L'homo quebecensis a encore plus peur d'attendre des mois avant de se faire soigner que de perdre son job. Et il craint aussi par-dessus tout qu'un autre viaduc finisse par tomber sur la tête de quelqu'un.

Tel est le portrait inédit  -et surprenant - que trace la première enquête jamais réalisée sur la perception des risques au Québec. L'exercice est l'oeuvre de deux chercheuses du Centre interuniversitaire de recherche en analyse des organisations (Cirano) et ses résultats seront publiés dans un ouvrage à paraître la semaine prochaine.

«Notre intention est de suivre annuellement l'évolution des préoccupations afin d'être utile aux décideurs, qu'ils soient politiciens ou gestionnaires», explique Nathalie de Marcellis-Warin , co-auteure du livre et aussi professeur à École Polytechnique de Montréal, lors d'un entretien avec La Presse Affaires.

Surprise, la chercheuse l'a été un peu elle aussi en recevant les résultats de cette enquête pour laquelle 1130 personnes ont été interrogées par la firme Léger Marketing, entre le 22 et le 27 juin 2011. «Les réponses sont en lien avec l'actualité de cette période», constate-t-elle. Si l'exercice était répété aujourd'hui, le conflit étudiant ferait probablement partie du tableau, selon elle.

Les préoccupations des Québécois ne sont pas les mêmes selon qu'ils pensent à eux personnellement, ou à la société à laquelle ils appartiennent. Ainsi, sur le plan personnel, ce sont les risques reliés au système de santé, comme le temps d'attente dans les urgences ou le risque d'infection dans les hôpitaux, qui prennent le dessus.

Collectivement, par contre, les Québécois s'inquiètent davantage des risques liés aux infrastructures de transport, routes, autoroutes et viaducs.

Les auteures de l'enquête ont demandé aux répondants de se prononcer sur 30 sujets et enjeux d'actualité partout dans le monde, en y ajoutant des situations particulières au Québec. Le niveau de risque perçu pour chacun des sujets devait être évalué sur une échelle de 1 à 5 allant de négligeable (zéro), à très grand (5).
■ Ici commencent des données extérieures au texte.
-- ==== Sys2Proof/Syntax.lean ====
section
/-! DEFINITION. The commands of the C1640: one constructor for each row of the opcode table. The table gives no operand
fields; the operands here are the model's (log entry 2): who issues a command, the word it writes, the index it
names, and what the outside world brings with it. -/

namespace Sys2Proof

/-- How a master addresses the block: BAR0 with byte enables, the MSI-X BAR, or the internal address map (R26, R27,
R45). -/
inductive BusAccess where
  | bar0 (off : Nat) (enables : BitVec 4)
  | bar4 (off : Nat)
  | internal (addr : Nat)
  deriving DecidableEq, Repr

/-- Where a read of a register counts its offset from: a page, BAR4 (M0), the internal address map (R26, R27, R45). -/
inductive ReadSpace where
  | page (page : Fin 4096)
  | bar4
  | internal
  deriving DecidableEq, Repr

/-- A write burst in flight when its master is reset: where it begins, what it would write, and how many of its 32-byte beats
the target has accepted (R52). -/
structure BurstCut where
  addr : Nat
  bytes : List Byte
  accepted : Nat
  deriving DecidableEq, Repr

/-- A write of MST_CTRL with RESET, and what its master has in flight: its write bursts and the number of its reads (R52). -/
structure ResetWrite where
  word : Word
  bursts : List BurstCut
  reads : Nat
  deriving DecidableEq, Repr

/-- A loss of M0's port: whether the PCI Express link is lost, and what the master has in flight (R51, R52). -/
structure PortLoss where
  linkLost : Bool
  bursts : List BurstCut
  reads : Nat
  deriving DecidableEq, Repr

/-- The transaction that a target has not completed in time (R48): a read or a write of a master, or the posted write of the
management SPI. -/
inductive TimedOut where
  | read (m : Fin 8)
  | write (m : Fin 8)
  | spi
  deriving DecidableEq, Repr

/-- A target that has not completed a transaction in time, and that transaction (none: one without an effect here) (R48). -/
structure Timeout where
  target : Fin 8
  victim : Option TimedOut
  deriving DecidableEq, Repr

/-- What the ECC of a Vat read finds (R100). -/
inductive Ecc where
  | clean | corrected | uncorrectable
  deriving DecidableEq, Repr


/-- An embedded audio group in a line (R245): its number 1 to 8, whether its packets pass their checks, the rate and flag of
its control packet, and the samples of its four channels. -/
structure SdiGroup where
  group : Nat
  ok : Bool
  rate48 : Bool
  async : Bool
  samples : List Nat
  deriving DecidableEq, Repr

/-- A received SDI line: its number, whether EAV and SAV, line number and CRC are right, whether its timing is that of the locked
format, its packed active picture, its embedded audio. -/
structure SdiLine where
  line : Nat
  trsOk : Bool
  fits : Bool
  numberOk : Bool
  crcOk : Bool
  picture : List Byte
  audio : List SdiGroup
  deriving DecidableEq, Repr

/-- What a complete received SDI frame shows: its raster, sampling, depth and link as TRS and payload give them, the ST 352
payload where there is one, and the link number it names in a quad-link payload. -/
structure SdiFrame where
  struct : Nat
  rate : Nat
  sampling : Nat
  depth : Nat
  link : Nat
  payload : Option Nat
  quadLink : Option Nat
  deriving DecidableEq, Repr

/-- A received ST 291 packet: line, area, data stream, word offset, identifiers, data words, and whether its checksum is
right (R119). -/
structure AncPacket where
  line : Nat
  hanc : Bool
  ds : Nat
  offset : Nat
  did : Nat
  sdid : Nat
  words : List Nat
  sumOk : Bool
  deriving DecidableEq, Repr

/-- A received Ethernet frame: its bytes from the destination address to the FCS, the FEC codewords that could not be
corrected, and the time stamp of its first symbol in seconds and nanoseconds (R129, R143). -/
structure EthFrame where
  bytes : List Byte
  fecUe : Nat
  sec : Nat
  ns : Nat
  deriving DecidableEq, Repr

/-- A Sync as the PTP client takes it, with its Follow_Up in two-step form (R144): the master's clock identity and port,
domain, send time and correction in nanoseconds, the master's addresses. -/
structure PtpSync where
  clock : Nat
  port : Nat
  domain : Nat
  t1 : Nat
  corr : Int
  ip : Nat
  mac : Nat
  deriving DecidableEq, Repr

/-- A Delay_Resp: the master's clock identity and port, domain, the request it answers, the time at which that arrived (R144). -/
structure PtpResp where
  clock : Nat
  port : Nat
  domain : Nat
  seq : Nat
  t4 : Nat
  deriving DecidableEq, Repr

/-- A packet that a send slot's schedule places (R139): for video the raster lines it carries with byte offset and length in
the packed line; none of an ancillary or audio packet. -/
structure IpPacket where
  parts : List (Nat × Nat × Nat)
  deriving DecidableEq, Repr

/-- What a cell's cadence detection finds of one field of its source (R162): the field, whether it fits a 2:2 and a 3:2 pattern of field
differences, whether an original picture begins with it. -/
structure FieldNote where
  seq : Nat
  second : Bool
  fits22 : Bool
  fits32 : Bool
  starts : Bool
  deriving DecidableEq, Repr

/-- What a cell's picture analysis measures up to an output frame or field (R162, R166): the new fields of its source in their order,
and the match confidence, 0 to 255, of blocks of the pair of pictures, by column and row of blocks, 255 where none is given. -/
structure CnvFrame where
  fields : List FieldNote
  blocks : List (Nat × Nat × Nat)
  deriving DecidableEq, Repr

/-- A check on the datapath that fails (R307): the line seal of a flow, or the residue check of a conversion cell or of a
layer cell; a bank of the shuffler. -/
inductive CheckFail where
  | flowSeal (flow : Fin 4096)
  | cnvCell (n : Fin 16) (cell : Fin 4)
  | cpoCell (n : Fin 16) (cell : Fin 8)
  | ashBank (bank : Fin 24)
  deriving DecidableEq, Repr

/-- Names an output raster (R210). -/
inductive RasterId where
  | sditx (n : Fin 96)
  | ipp (p : Fin 8) (raster : Fin 16)
  | cpo (n : Fin 16)
  deriving DecidableEq, Repr

/-- What a raster finds as a line begins: the line's number, the layers, or egress flows, that have no data for it
(R226). -/
structure LineInput where
  line : Nat
  missing : List Nat
  deriving DecidableEq, Repr

/-- What the pins of a serial audio port give and show at a frame: the two samples received, whether a word-select edge was
seen and whether it lay in its expected place (R252). -/
structure AudioFrame where
  left : BitVec 24
  right : BitVec 24
  edge : Bool
  inPlace : Bool
  deriving DecidableEq, Repr

/-- How an eye scan ends (R272): the counts of the grid in order, without power, or with the lane down. -/
inductive EyeResult where
  | ok (counts : List Nat)
  | deferred
  | laneDown
  deriving DecidableEq, Repr

/-- The line bits of a block as a Gylos lane receives them, with the stuffing bits that fall into it (R264). -/
structure GylosBlock where
  bits : List Bool
  deriving DecidableEq, Repr

/-- A segment record as a fabric port receives it (R278, R279): header fields, the routing header (DST_DEV, SRC_TB, FRAME)
where RTE = 1, the data; whether bytes of it lay in an errored block, and whether its block was encrypted. -/
structure SegRecord where
  srcDev : BitVec 14
  srcFlow : Fin 4096
  line : Nat
  seg : Nat
  ty : Nat
  last : Bool
  next : Fin 8
  hops : Fin 8
  ports : BitVec 28
  lineSeal : BitVec 32
  route : Option (BitVec 14 × Fin 4 × BitVec 48)
  data : List Byte
  errored : Bool
  enc : Bool
  deriving DecidableEq, Repr

/-- A DELAY_REQ as it arrives (R287): exchange number, whether its block is a replay, and the receive and transmit stamps of
the answer in picoseconds. -/
structure DelayReqMsg where
  num : BitVec 16
  replay : Bool
  t2 : BitVec 64
  deriving DecidableEq, Repr

/-- A DELAY_RESP as it arrives (R287): exchange number, whether its block is a replay, the stamps it carries and the stamp of
its arrival in picoseconds. -/
structure DelayRespMsg where
  num : BitVec 16
  replay : Bool
  t2 : Nat
  t3 : Nat
  t4 : Nat
  deriving DecidableEq, Repr

/-- A BEACON as it arrives (R288): the lane, its payload, the stamp of its arrival in picoseconds. -/
structure BeaconMsg where
  lane : Fin 4
  tb : Fin 4
  state : Fin 8
  struct : Nat
  rate : Nat
  depth : Fin 16
  srcDev : BitVec 14
  line : Nat
  frame : BitVec 48
  phasePs : BitVec 32
  rxPs : Nat
  deriving DecidableEq, Repr

/-- An FEVT block as it arrives (R291), and whether it was encrypted. -/
structure FevtMsg where
  tag : BitVec 16
  origin : BitVec 14
  next : Fin 8
  hops : Fin 8
  ports : BitVec 28
  dst : BitVec 14
  ret : BitVec 32
  w0 : Word
  w1 : Word
  w2 : Word
  w3 : Word
  enc : Bool
  deriving DecidableEq, Repr

/-- An FEVT_ACK block as it arrives (R292), and whether it was encrypted. -/
structure FevtAckMsg where
  tag : BitVec 16
  next : Fin 8
  hops : Fin 8
  ports : BitVec 28
  code : Fin 16
  handle : BitVec 16
  enc : Bool
  deriving DecidableEq, Repr

/-- What a lead sends its shadow, or a twin its partner, over the Clasp (R301 to R305, R315, R319): a page write with the
cell in force; an event with its handle and words, its cancellation; a write into HBM; a Bezel message and the partner's
result of it; the lead's decisions (a pin take, a profile selection of the pins, the values a page's cell takes); the target
timestamp of a stream's commit; a join, its pairing state, a release, a handing over; a content of the join image. -/
inductive MirrorMsg where
  | write (page : Fin 4096) (cell : Nat) (off : Nat) (value : Word)
  | event (handle : BitVec 16) (w0 w1 w2 w3 : Word)
  | cancel (handle : BitVec 16)
  | hbm (addr : Nat) (bytes : List Byte)
  | bezel (cell : Fin 16) (bytes : List Byte)
  | bezelResult (cell : Fin 16) (ok : Bool)
  | pinTake (n : Fin 4) (following : Bool)
  | pinProfile (sel : Option (Fin 4))
  | decision (page : Fin 4096) (cell : Nat) (values : List Nat)
  | target (port : Fin 8) (slot : Fin 64) (timestamp : BitVec 32)
  | join
  | state (st : Fin 6)
  | release
  | handOver
  | field (page : Fin 4096) (cell : Nat) (slot : Nat) (value : Nat)
  | salvo (n : Fin 256) (entries : List (BitVec 64))
  | routeSet (n : Fin 256) (entries : List (BitVec 64))
  | lut (n : Fin 16) (cell : Fin 4) (sel : Nat) (bytes : List Byte)
  | bezelImage (cell : Fin 16) (bytes : List Byte)
  | profile (cell : Fin 4) (bytes : List Byte)
  deriving DecidableEq, Repr

/-- A seal of an output line that the partner sends (R308): flow, line, frame, the link or the packet that it covers, seal and LOCAL
bit; whether a case of R310 waives it. -/
structure SealMsg where
  flow : Fin 4096
  line : Nat
  frame : BitVec 48
  part : Nat
  lineSeal : BitVec 32
  localBit : Bool
  waived : Bool
  deriving DecidableEq, Repr

/-- What a device that joins finds of its partner (R315): reachable over an UP Clasp lane as a lead in DETACHED, its side,
whether part, step, firmware and page versions agree. -/
structure Partner where
  lead : Bool
  side : Bool
  same : Bool
  deriving DecidableEq, Repr

/-- An ECC error found at an access or by the scrub (R403, R322): in an HBM channel, with the address of a multi-bit error
and whether an engine records it on its own page first; in a working memory of a page. -/
inductive EccEvent where
  | hbm (channel : Fin 32) (multi : Bool) (addr : Nat) (recorded : Bool)
  | sram (page : Fin 4096) (multi : Bool)
  deriving DecidableEq, Repr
Les enjeux identifiés comme les plus préoccupants par les répondants sont, dans l'ordre, l'engorgement des urgences, l'état des ponts et des viaducs, la difficulté d'accéder aux services de santé et la hausse du coût de la vie.

L'exploration pour trouver du gaz de schiste vient assez haut dans liste, avant les préoccupations financières liées à la retraite, ce qui donne une idée de la tâche qui attend les promoteurs de l'industrie pour rallier les Québécois à leur cause. Les activités d'exploration pétrolière dans le Golfe Saint-Laurent est aussi jugée préoccupante, mais moins que la question du gaz de schiste.

L'enquête révèle aussi que plus les Québécois se préoccupent d'un enjeu, moins ils ont confiance au gouvernement pour trouver des solutions. À la veille d'une élection générale, ça peut donner matière à réflexion à ceux qui seront sur les rangs.

Tous ces enjeux ont été examinés sous différents angles, comme l'âge, le sexe et la langue d'usage. On y apprend aussi que les Québécois s'informent surtout à la radio et la télé, mais qu'ils accordent beaucoup de crédibitilité à la presse écrite payante. Cette mine de renseignements donne finalement une bonne idée de ce qui se cache derrière ce qu'on appelle l'opinion publique.

Perception des risques au Québec, Nathalie de Marcellis-Warin et Ingrid Peignier, Cirano, Presses internationales Polytechnique, 164 pages.